## Task prompt
Which lines run from the line with "unfold Ctx.afterInit at hq" through the line with "open Sys2Proof Sys2Proof.Machine" in the entries below? Print them exactly, both ends included, and nothing more.

[[ Available data open ]]

theorem Engine.outRange (e : Engine) (map : List Region) (h : e.Inv map) (hp : e.phase ≠ .idle) :
    e.ctx.O.toNat + e.ctx.n.toNat ≤ memorySize := by
  have := (h.ctx hp).2.2.1
  simp [Ctx.rangeBad] at this
  exact this.2

theorem busAbort_inv (s : State) (h : s.eng.Inv s.map) (hp : s.eng.phase ≠ .idle) (hm : s.mem.wf) :
    (busAbort s).eng.Inv s.map ∧ (busAbort s).mem.wf := by
  refine ⟨Engine.finish_inv _ _ _ rfl (by simp [Status.aborted]), ?_⟩
  exact Memory.wf_drawAll _ _ _ _ hm (Engine.outRange _ _ h hp)


/-- What a running engine's phase has to satisfy. -/
def Engine.PhaseGood (map : List Region) (e : Engine) : Prop := e.phase ≠ .idle ∧ e.PhaseInv ∧ e.WritableInv map
theorem Answered.zero (map k a) : Answered map k a 0 := fun _ hj => absurd hj (Nat.not_lt_zero _)
theorem phaseGood_init (map : List Region) (e : Engine) (i) (hq : e.phase = .init i) : Engine.PhaseGood map e :=
  ⟨by simp [hq], by simp [Engine.PhaseInv, hq], by
      unfold Engine.WritableInv Engine.written; rw [hq]; exact Answered.zero _ _ _⟩
theorem phaseGood_ad (map : List Region) (e : Engine) (b) (hq : e.phase = .ad b) (h : 16*b < e.ctx.a.toNat) :
    Engine.PhaseGood map e :=
  ⟨by simp [hq], by simpa [Engine.PhaseInv, hq] using h, by
      unfold Engine.WritableInv Engine.written; rw [hq]; exact Answered.zero _ _ _⟩
theorem phaseGood_msg (map : List Region) (e : Engine) (b) (hq : e.phase = .msg b) (h : 16*b < e.ctx.n.toNat) (hw :
    Answered map .write e.ctx.O.toNat (16*b)) : Engine.PhaseGood map e :=
  ⟨by simp [hq], by simpa [Engine.PhaseInv, hq] using h, by
      unfold Engine.WritableInv Engine.written; rw [hq]; exact hw⟩
theorem phaseGood_mac (map : List Region) (e : Engine) (b) (hq : e.phase = .mac b) (hw :
    Answered map .write e.ctx.O.toNat e.ctx.n.toNat) : Engine.PhaseGood map e :=
  ⟨by simp [hq], by simp [Engine.PhaseInv, hq], by unfold Engine.WritableInv Engine.written; rw [hq]; exact hw⟩
theorem phaseGood_verify (map : List Region) (e : Engine) (hq : e.phase = .verify) (h : e.ctx.op = .decrypt) (hw :
    Answered map .write e.ctx.O.toNat e.ctx.n.toNat) : Engine.PhaseGood map e :=
  ⟨by simp [hq], by simpa [Engine.PhaseInv, hq] using h, by
      unfold Engine.WritableInv Engine.written; rw [hq]; exact hw⟩
theorem phaseGood_fill (map : List Region) (e : Engine) (o) (hq : e.phase = .fill o) (h : o < e.ctx.n.toNat ∧
    e.ctx.op = .decrypt ∧ e.acc ≠ 0) (hw : Answered map .write e.ctx.O.toNat e.ctx.n.toNat) :
    Engine.PhaseGood map e :=
  ⟨by simp [hq], by simpa [Engine.PhaseInv, hq] using h, by
      unfold Engine.WritableInv Engine.written; rw [hq]; exact hw⟩
theorem phaseGood_wipe (map : List Region) (e : Engine) (hq : e.phase = .wipe) (hw :
    Answered map .write e.ctx.O.toNat e.ctx.n.toNat) : Engine.PhaseGood map e :=
  ⟨by simp [hq], by simp [Engine.PhaseInv, hq], by unfold Engine.WritableInv Engine.written; rw [hq]; exact hw⟩
theorem phaseGood_afterAd (map : List Region) (e : Engine) (hq : e.phase = e.ctx.afterAd) :
    Engine.PhaseGood map e := by
  unfold Ctx.afterAd at hq
  split at hq
  · next h => exact phaseGood_msg _ _ 0 hq h (Answered.zero _ _ _)
  · next h => exact phaseGood_mac _ _ 0 hq (by rw [show e.ctx.n.toNat = 0 by omega]; exact Answered.zero _ _ _)
theorem phaseGood_afterInit (map : List Region) (e : Engine) (hq : e.phase = e.ctx.afterInit) :
    Engine.PhaseGood map e := by
  unfold Ctx.afterInit at hq
  split at hq
  · next h => exact phaseGood_ad _ _ 0 hq h
  · exact phaseGood_afterAd map e hq
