-- ==== Sys2Proof/Tests/Slice0.lean ====
section
/-! SUPPORT. The model's own tests: the checks of WellFormed, decoding of written-out words, vectors of
spec/95_test_vectors.md (each test names its vector), and one witness for every hypothesis of the statements. -/

namespace Sys2Proof.Tests

open Sys2Proof Sys2Proof.Machine

/-! ## WellFormed: an ill-formed term for each check -/

theorem test_reservedZero_refuses : ({ op := 0x1, rsvd := 0x1 } : CmdWord).wellFormed = false := by decide
theorem test_reservedZero_refuses_top : ({ op := 0x2, rsvd := 0x8000000 } : CmdWord).wellFormed = false := by decide
theorem test_opDefined_refuses : ({ op := 0x3, rsvd := 0x0 } : CmdWord).wellFormed = false := by decide
theorem test_opDefined_refuses_top : ({ op := 0xF, rsvd := 0x0 } : CmdWord).wellFormed = false := by decide
theorem test_wellFormed_accepts : ({ op := 0x2, rsvd := 0x0 } : CmdWord).wellFormed = true := by decide

/-! ## Decoding of words written out from R91 and R93: 28 zeros, then the four bits of OP -/

theorem test_decode_nop : decode (0b0000000000000000000000000000#28 ++ 0b0000#4) = .ok .nop := by decide
theorem test_decode_encrypt : decode (0b0000000000000000000000000000#28 ++ 0b0001#4) = .ok .encrypt := by decide
theorem test_decode_decrypt : decode (0b0000000000000000000000000000#28 ++ 0b0010#4) = .ok .decrypt := by decide
theorem test_decode_op3 : decode (0b0000000000000000000000000000#28 ++ 0b0011#4) = .error .reservedOp := by decide
/-- V10: 0x11, "OP = 1 but bit 4 set". -/
theorem test_decode_bit4 : decode (0b0000000000000000000000000001#28 ++ 0b0001#4) = .error .reservedBits := by decide
theorem test_decodeTableWord :
    decodeTableWord 32 0 = some .nop ∧ decodeTableWord 32 1 = some .encrypt ∧ decodeTableWord 32 2 = some .decrypt ∧
      decodeTableWord 32 3 = none ∧ decodeTableWord 32 0x12 = none := by decide

/-! ## Vectors of the permutation and the functions above it -/

/-- The lanes `x` and `y` of a state. -/
def lanes (s : S512) : List Word × List Word := ((List.range 8).map (laneX s), (List.range 8).map (laneY s))

/-- The state with the given 64 bytes' words, `x` first. -/
def ofWords (l : List Word) : S512 := l.foldr (fun w acc => (acc <<< 32) ||| w.setWidth 512) 0

def testKey : Key := 0x0101010101010101010101010101010101010101010101010101010101010101
def testNonce : Nonce := 0x0202020202020202020202020202020202020202

/-- V1. -/
theorem test_rotr32 :
    rotr32 0x80000001 1 = 0xc0000000 ∧ rotr32 0x12345678 0 = 0x12345678 ∧ rotr32 0x12345678 17 = 0x2b3c091a ∧
      rotr32 0x12345678 31 = 0x2468acf0 := by decide

/-- V2.2. -/
theorem test_permute_zero : lanes (permute 0) =
    ([0x84828dee, 0x6b2168bc, 0xee400e05, 0xec5394e9, 0xe06d7440, 0x3ab36cf5, 0x032cc541, 0xf062fc1c],
     [0xd6a04734, 0x34fdf379, 0x1bd52c02, 0x96a62992, 0x3a8cf415, 0xd0a56d09, 0xd7370431, 0x92fdd6dd]) := by
  decide +kernel

/-- V3.2. -/
theorem test_update_iv : lanes (update 1 2 (ofWords initialValue)) =
    ([0x0897dbe2, 0x66c7fad6, 0x65027c54, 0xf450e155, 0x586afb7c, 0x7dd45af1, 0x8bd0975b, 0x5ae87851],
     [0xcaf4afd2, 0x261d7991, 0x90b42181, 0x210bbc3f, 0xb234e90f, 0x6376ecf3, 0x939b9588, 0x7caf68a5]) := by
  decide +kernel

/-- V4.1: after the IV load and the key/nonce XOR. -/
theorem test_initLoad : lanes (initLoad testKey testNonce 0) =
    ([0x253e6b89, 0x84a209d2, 0x12188b2f, 0x02717245, 0xa5083923, 0x289e30d1, 0x092ffb99, 0xed4f6d88],
     [0x472a23e4, 0x3ad21175, 0xbc5664cd, 0x36eb0e6e, 0xc2ae2bb5, 0xc97c50dd, 0x3f84d5b5, 0xb5470917]) := by
  decide +kernel

/-- V4.1: the result of `Init`, written out. -/
def testInit : S512 := ofWords
  [0x04887c23, 0x4ff0a5c5, 0xe90403c9, 0x0a6aeb63, 0x11a6e275, 0xd5e83c63, 0xaa92b59f, 0x5fff6d8c,
   0x75b48e38, 0x13819a73, 0x160f6ffd, 0x127a466b, 0x7eda95be, 0x5daa7149, 0x8278c2ec, 0x470e7624]

/-- V4.1. -/
theorem test_init : init testKey testNonce = testInit := by decide +kernel

/-- V5.1: the block 00 01 .. 0f. -/
theorem test_encBlock : encBlock testInit 0x0f0e0d0c0b0a09080706050403020100 =
    (ofWords
      [0xbe46baf5, 0xb5d4cae1, 0x1dd32b2f, 0x58239b6c, 0x6738b0e3, 0x6d1429db, 0xfca7bf70, 0xd4be346c,
       0x79c99a65, 0x76d8d94c, 0x4d1470bb, 0xfb010b4f, 0x07127211, 0x460081d3, 0x5fbd87a1, 0x3dc4c6e6],
     0x17ff16a423e07e7b8f44482e6c7e76cb) := by decide +kernel

/-- V6.2, r = 9: `p` of the last block, and the two lanes that the rollback changes. -/
theorem test_rollback :
    (decBlock testInit (pad [0xcb, 0x76, 0x7e, 0x6c, 0x2e, 0x48, 0x44, 0x8f, 0x7b])).2 =
      0x18f11ba828ea77080706050403020100 ∧
    laneY (decBlock testInit (pad [0xcb, 0x76, 0x7e, 0x6c, 0x2e, 0x48, 0x44, 0x8f, 0x7b])).1 0 = 0x5a29e465 ∧
    laneY (decPayloadBlock testInit [0xcb, 0x76, 0x7e, 0x6c, 0x2e, 0x48, 0x44, 0x8f, 0x7b]).1 0 = 0x72c39365 ∧
    laneY (decPayloadBlock testInit [0xcb, 0x76, 0x7e, 0x6c, 0x2e, 0x48, 0x44, 0x8f, 0x7b]).1 1 = 0x79d6d440 := by
  decide +kernel

/-- V7.2 and V7.3. -/
theorem test_mac : mac testInit 0 0 = 0x330050f237ff8a973afcc36cb3c06581 ∧
    ctEq 0x20b365f984f4b92bef3adac9c4e9d846 0x20b365f984f4b92bef3adac9c4e9d846 = true ∧
    ctEq 0x20b365f984f4b92bef3adac9c4e9d846 0xa0b365f984f4b92bef3adac9c4e9d846 = false := by decide +kernel

/-- R92: byte `4k + j` is bits `[8j+7:8j]` of register `k`, written out for bytes 00, 01, 02, … -/
theorem test_operand_bytes :
    ({ Engine.reset with
        key := #v[0x03020100, 0x07060504, 0x0b0a0908, 0x0f0e0d0c, 0x13121110, 0x17161514, 0x1b1a1918, 0x1f1e1d1c]
      } : Engine).keyBytes = 0x1f1e1d1c1b1a191817161514131211100f0e0d0c0b0a09080706050403020100 ∧
    ({ Engine.reset with nonce := #v[0x03020100, 0x07060504, 0x0b0a0908, 0x0f0e0d0c, 0x13121110] } : Engine).nonceBytes =
      0x131211100f0e0d0c0b0a09080706050403020100 ∧
    tagWords 0x20b365f984f4b92bef3adac9c4e9d846 = #v[0xc4e9d846, 0xef3adac9, 0x84f4b92b, 0x20b365f9] := by decide +kernel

[[ Available data closed ]]

## Solution to the problem
  unfold Ctx.afterInit at hq
  split at hq
  · next h => exact phaseGood_ad _ _ 0 hq h
  · exact phaseGood_afterAd map e hq
-- ==== Sys2Proof/Tests/Slice0.lean ====
section
/-! SUPPORT. The model's own tests: the checks of WellFormed, decoding of written-out words, vectors of
spec/95_test_vectors.md (each test names its vector), and one witness for every hypothesis of the statements. -/

namespace Sys2Proof.Tests

open Sys2Proof Sys2Proof.Machine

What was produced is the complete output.